WHAT THE EXERCISE ASKS
Every line from the start of the records below to the line containing "namespace Sys2Proof.Tests" should be retyped exactly, that line included, and no others.

DATA RECORDS
-- ==== Sys2Proof/Tests/Slice0.lean ====
section
/-! SUPPORT. Tests of the model against the worked sequences and tables of spec/, the smoke test of well-formedness,
and, for each statement that has hypotheses, a state and operands that meet them. Each test is one step on a small
state; its comment names the source of the expected values. -/

namespace Sys2Proof.Tests

open Sys2Proof Sys2Proof.Machine Sys2Proof.Safety

set_option Elab.async false

/-! ### Small states -/

/-- The state after a command, where it gives a next state. -/
def after (c : Instr) (s : State) : State :=
  match exec c s with
  | .next t => t
  | _ => s

/-- A beat of four enabled bytes with its check code. -/
def fullBeat (w : Word) : Beat := ⟨w, 0xF, checkCode w⟩

/-- Window 0 of section 12.1. -/
def win : Window := { Window.powerOn with
  state := .live, trunkBase := 0x80000000, sizeCode := 20, cardBase := 0x0100000, portWidth := .bits32,
  policy := .freezes, readMask := 0x0029, writeMask := 0x0008 }

/-- The gate of section 12.1 once it is ENABLED, window 0 loaded, master 3 configured, manager 0. -/
def on : State := { State.reset with
  windows := State.reset.windows.set 0 win
  masters := State.reset.masters.set 3 { Master.powerOn with creditLimit := 8, barThreshold := 16 }
  cu := { ControlUnit.powerOn with manager := some 0 }
  gsc := ⟨.enabled, .none, none⟩ }

/-- `on` with window 0 lockable. -/
def lockable : State := { on with windows := on.windows.set 0 { win with lockable := true } }

/-- A gate state put in a state. -/
def inGate (g : GateController) (s : State) : State := { s with gsc := g }

/-- A gate that is QUIESCING with tag 7. -/
def quiescing : GateController := ⟨.quiescing, .none, some 7⟩

/-- A gate that is FAULTED. -/
def faulted : GateController := ⟨.faulted, .slotCheck, none⟩

/-- A read of master 3 at the base of window 0. -/
def readAt (k : LockAttr) : Txn := ⟨3, 0x80000000, .four, k, .read 1⟩

/-- A write of master 3 at the base of window 0. -/
def writeAt (k : LockAttr) (beats : List Beat) : Txn := ⟨3, 0x80000000, .four, k, .write beats⟩

/-- The slot of `readAt`, in a state, with data and a timer. -/
def slotIn (st : SlotState) (k : LockAttr) (data : Option (List CheckedWord)) (hold : Option Timer) : Slot :=
  ⟨st, ⟨3, 0x80000000, .four, 1, k⟩, 0, 0x0100000, .bits32, k = .openLock, 0, data, hold, false⟩

/-- `lockable` with slot 0 in use, its claims counted. -/
def withSlot (e : Slot) : State := { lockable with
  slots := lockable.slots.set 0 e
  ageOrder := [0]
  masters := lockable.masters.set 3 { lockable.masters[3] with outReads := 1 }
  windows := lockable.windows.set 0 { lockable.windows[0] with refCount := 1 } }

/-- A READY slot of `readAt .noLock` holding a word, its timer started at 0 with limit 256. -/
def ready (code : Lanes) : State := withSlot (slotIn .ready .noLock (some [⟨5, code⟩]) (some ⟨0, 256⟩))

/-- Master 3's lock is OWNED on window 0 with slot 0 as its locked slot, deadline 64, the card bus held. -/
def owned : State := { withSlot (slotIn .ready .openLock (some [withCode 5]) none) with
  lock := ⟨.owned, some 3, some 0, some 0, some ⟨0, 64⟩, false⟩
  cbc := ⟨false, true, none⟩
  arb := { Arbiter.powerOn with state := .locked .gate true, pointer := .gate, lockHold := true } }

/-- An entry of master 3 through window 0. -/
def entryWith (seq : SeqFlag) (beats : List Beat) : DataEntry :=
  ⟨3, 0, true, 0x0100000, .four, beats, .bits32, seq, false⟩

/-- The access record of a drain of `entryWith`, at a beat, with its operation. -/
def drainAt (beats beat : Nat) (stop : Bool) : Access where
  kind := .drain
  slot := none
  cardAddr := 0x0100000
  unit := .four
  beats := beats
  portWidth := .bits32
  beat := beat
  piece := 0
  bytes := 4 * beat
  gathered := []
  op := some ⟨⟨0x0100000 + BitVec.ofNat 28 (4 * beat), .four, true, 0xF, 0⟩, ⟨0, 8⟩⟩
  stop := stop

/-- A state whose queue holds data entries, the first of them in drain, with its claims counted. -/
def draining (a : Access) (entries : List DataEntry) (s : State) : State := { s with
  pwq := ⟨entries.map Entry.data, BitVec.ofNat 32 entries.length, 0, 0⟩
  masters := s.masters.set 3 { s.masters[3] with outWrites := entries.length }
  windows := s.windows.set 0 { s.windows[0] with refCount := s.windows[0].refCount + entries.length }
  cbc := ⟨true, true, some a⟩
  arb := if s.arb.lockHold then s.arb else { s.arb with state := .tenure .gate, pointer := .gate } }

/-- The access record of slot 0's fetch, at beat 0 of `beats`. -/
def fetchOf (slot : Option SlotId) (beats : Nat) : Access where
  kind := .fetch
  slot := slot
  cardAddr := 0x0100000
  unit := .four
  beats := beats
  portWidth := .bits32
  beat := 0
  piece := 0
  bytes := 0
  gathered := List.replicate beats 0
  op := some ⟨⟨0x0100000, .four, false, 0xF, 0⟩, ⟨0, 8⟩⟩
  stop := false

/-- A state with slot 0 FETCHING and its fetch in flight. -/
def fetching (k : LockAttr) (mark : Bool) (beats : Nat) : State :=
  { withSlot { slotIn .fetching k none none with releaseMark := mark } with
    lock := if k = .openLock then ⟨.pending, some 3, some 0, some 0, none, false⟩ else Lock.powerOn
    cbc := ⟨true, true, some (fetchOf (some 0) beats)⟩
    arb := { Arbiter.powerOn with state := .tenure .gate, pointer := .gate } }

/-- A record at the head of the queue, with a place held for its RESULT. -/
def headIs (c : ControlEntry) (s : State) : State := { s with pwq.entries := [.control c], rq.space := .held }

/-- A record of a command, with tag 1, written by master 0. -/
def record (cmd : Command) (operands : List Word) : ControlEntry := ⟨cmd, 1, operands, 0⟩

theorem atHead (c : ControlEntry) (s : State) (h : s.gsc.state = .standby ∨ s.gsc.state = .enabled ∨ s.gsc.state = .quiescing) :
    AtHead c.command c [] (headIs c s) := ⟨rfl, rfl, rfl, h⟩

theorem claimedBy {s : State} {w : WindowId} {t : Txn}
    (h : (1 ≤ txnBeats t ∧ txnBeats t ≤ 16) ∧ s.gsc.state ≠ .reset ∧ inRegion s.ti.slotNumber t.addr = false ∧
      claimingWindow s t.addr = some w) : ClaimedBy s w t :=
  ⟨h.1, h.2.1, fun hr => Bool.false_ne_true (h.2.2.1.symm.trans ((Laws.inRegion_iff s t.addr).2 hr)), h.2.2.2⟩

theorem notMisaligned {t : Txn} (h : misaligned t = false) : ¬Misaligned t :=
  fun hm => Bool.false_ne_true (h.symm.trans ((Laws.misaligned_iff t).2 hm))

theorem notCrossing {e : Window} {t : Txn} (h : 1 ≤ txnBeats t ∧ crossesEnd e t = false) : ¬CrossesEnd e t :=
  fun hc => Bool.false_ne_true (h.2.symm.trans ((Laws.crossesEnd_iff e t h.1).2 hc))

theorem passesToGate {s : State} {w : WindowId} {t : Txn}
    (h : ((1 ≤ txnBeats t ∧ txnBeats t ≤ 16) ∧ s.gsc.state ≠ .reset ∧ inRegion s.ti.slotNumber t.addr = false ∧
      claimingWindow s t.addr = some w) ∧ s.gsc.state ≠ .faulted ∧ misaligned t = false ∧
      crossesEnd s.windows[w] t = false ∧ s.windows[w].frozen = false ∧
      s.masters[t.master].admission = .opened ∧ rightsFail s w t = false) : PassesToGate s w t :=
  ⟨claimedBy h.1, h.2.1, notMisaligned h.2.2.1, notCrossing ⟨h.1.1.1, h.2.2.2.1⟩, h.2.2.2.2.1, h.2.2.2.2.2.1,
    fun hr => Bool.false_ne_true (h.2.2.2.2.2.2.symm.trans ((Laws.rightsFail_iff s w t).2 hr))⟩

theorem gatePasses {s : State} {w : WindowId} {t : Txn} (h : Machine.gatePasses s w t = true) : GatePasses s w t :=
  (Laws.gatePasses_iff s w t).1 h

theorem lockPasses {s : State} {w : WindowId} {t : Txn} (clear : Bool) (h : lockStep s w t = .pass clear) :
    LockStepPasses s w t :=
  (Laws.lockStep_pass_iff s w t).1 ⟨clear, h⟩

theorem ownsLock {s : State} {m : MasterId} {w : WindowId} (h : lockOwnedBy s m w = true) : OwnsLock s m w :=
  (Laws.lockOwnedBy_iff s m w).1 h

theorem notOwning {s : State} {m : MasterId} {w : WindowId} (h : lockOwnedBy s m w = false) : ¬OwnsLock s m w :=
  (Laws.lockOwnedBy_false_iff s m w).1 h

theorem tenureLegal {s : State}
    (h : (s.cbc.tenure = true ↔ s.arb.state = .tenure .gate ∨ s.arb.state = .locked .gate true) ∧
      (s.cbc.access.isSome = true → s.cbc.tenure = true) ∧ (s.cbc.access.all fun a => a.op.isSome) = true) :
    TenureLegal s :=
  ⟨h.1, h.2.1, fun a ha => by simpa [ha] using h.2.2⟩

theorem idleHeld {s : State}
    (h : s.cbc.access = none → s.cbc.tenure = true → s.arb.lockHold = true ∧ hasCandidate s = false) :
    IdleTenureHeld s := h

theorem holdsBus {s : State}
    (h : (s.arb.lockHold = true ↔ s.lock.state = .owned) ∧ (s.arb.lockHold = true ↔ s.arb.state = .locked .gate true) ∧
      s.arb.state ≠ .locked .gate false) : LockHoldsBus s := h

theorem codes {d : Word} {c : Lanes}
    (h : ∀ lane < 4, ((List.range 8).countP (fun k => d.getLsbD (8 * lane + k)) +
      if c.getLsbD lane = true then 1 else 0) % 2 = 1) : CodeAgrees d c := h

theorem damaged {d : Word} {c : Lanes}
    (h : ¬∀ lane < 4, ((List.range 8).countP (fun k => d.getLsbD (8 * lane + k)) +
      if c.getLsbD lane = true then 1 else 0) % 2 = 1) : ¬CodeAgrees d c := h

/-! ### Well-formedness (R88: 1 to 16 beats) -/

theorem test_wf_write_of_no_beats : (Instr.windowWrite 3 0 .four .noLock []).wellFormed = false := by decide
theorem test_wf_write_of_17_beats :
    (Instr.windowWrite 3 0 .four .noLock (List.replicate 17 (fullBeat 0))).wellFormed = false := by decide
theorem test_wf_write_of_16_beats :
    (Instr.windowWrite 3 0 .four .noLock (List.replicate 16 (fullBeat 0))).wellFormed = true := by decide
theorem test_wf_read_of_no_beats : (Instr.windowRead 3 0 .four .noLock 0).wellFormed = false := by decide
theorem test_wf_read_of_17_beats : (Instr.windowRead 3 0 .four .noLock 17).wellFormed = false := by decide
theorem test_wf_intake_of_no_words : (Instr.controlIntake 0 []).wellFormed = false := by decide
theorem test_wf_intake_of_17_words : (Instr.controlIntake 0 (List.replicate 17 (withCode 0))).wellFormed = false := by decide
theorem test_wf_refused_of_no_beats :
    (Instr.controlRegionRefused ⟨0, 0xFFF00000, .four, .noLock, .read 0⟩).wellFormed = false := by decide

/-! ### Timebase and resets -/

/-- R1: the count wraps mod 2 to the power 32. -/
theorem test_tick_wraps : (after .timebaseTick { State.reset with timebase := 0xFFFFFFFF }).timebase = 0 := by decide +kernel

/-- R1, R62: a slot's timer that is due and left expires at the next tick, with READ ABANDONED. -/
theorem test_tick_expires :
    let s := after .timebaseTick { ready 0 with timebase := 256 }
    s.timebase = 257 ∧ s.slots[0] = Slot.powerOn ∧
      s.rq.reports.map (fun r => r.body.kind) = [.resetNotice, .readAbandoned] := by
  decide +kernel

/-- R175: the gate is RESET while power-on reset is asserted; R172: the report queue is empty. -/
theorem test_power_on_assert :
    (after (.powerOnResetAssert 2) on).gsc.state = .reset ∧ (after (.powerOnResetAssert 2) on).rq.reports = [] := by
  decide +kernel

/-- R91, R171: the slot number is held and the RESET NOTICE (POWER) has sequence 0 (section 12.1). -/
theorem test_power_on_release :
    (after (.powerOnResetRelease 2) (assertPowerOn 2 on)).ti.slotNumber = 2 ∧
      (after (.powerOnResetRelease 2) (assertPowerOn 2 on)).rq.reports = [powerNotice] := by
  decide +kernel

/-- R44: the numbers of entries a card reset removes are handed over; R172: stored reports stay. -/
theorem test_card_assert :
    (after (.cardResetAssert 0) (draining (drainAt 1 0 false) [entryWith .none [fullBeat 1]] on)).rq.cardData = 1 ∧
      (after (.cardResetAssert 0) on).rq.reports = [powerNotice] := by
  decide +kernel

/-- R135: with port A's request line raised at the release, A's tenure begins. -/
theorem test_card_release :
    (after (.cardResetRelease 0) { assertCard 0 on with lines.request := ⟨true, false, false⟩ }).arb.state =
      .tenure (.port .a) := by
  decide +kernel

YOUR SOLUTION
-- ==== Sys2Proof/Tests/Slice0.lean ====
section
/-! SUPPORT. Tests of the model against the worked sequences and tables of spec/, the smoke test of well-formedness,
and, for each statement that has hypotheses, a state and operands that meet them. Each test is one step on a small
state; its comment names the source of the expected values. -/

namespace Sys2Proof.Tests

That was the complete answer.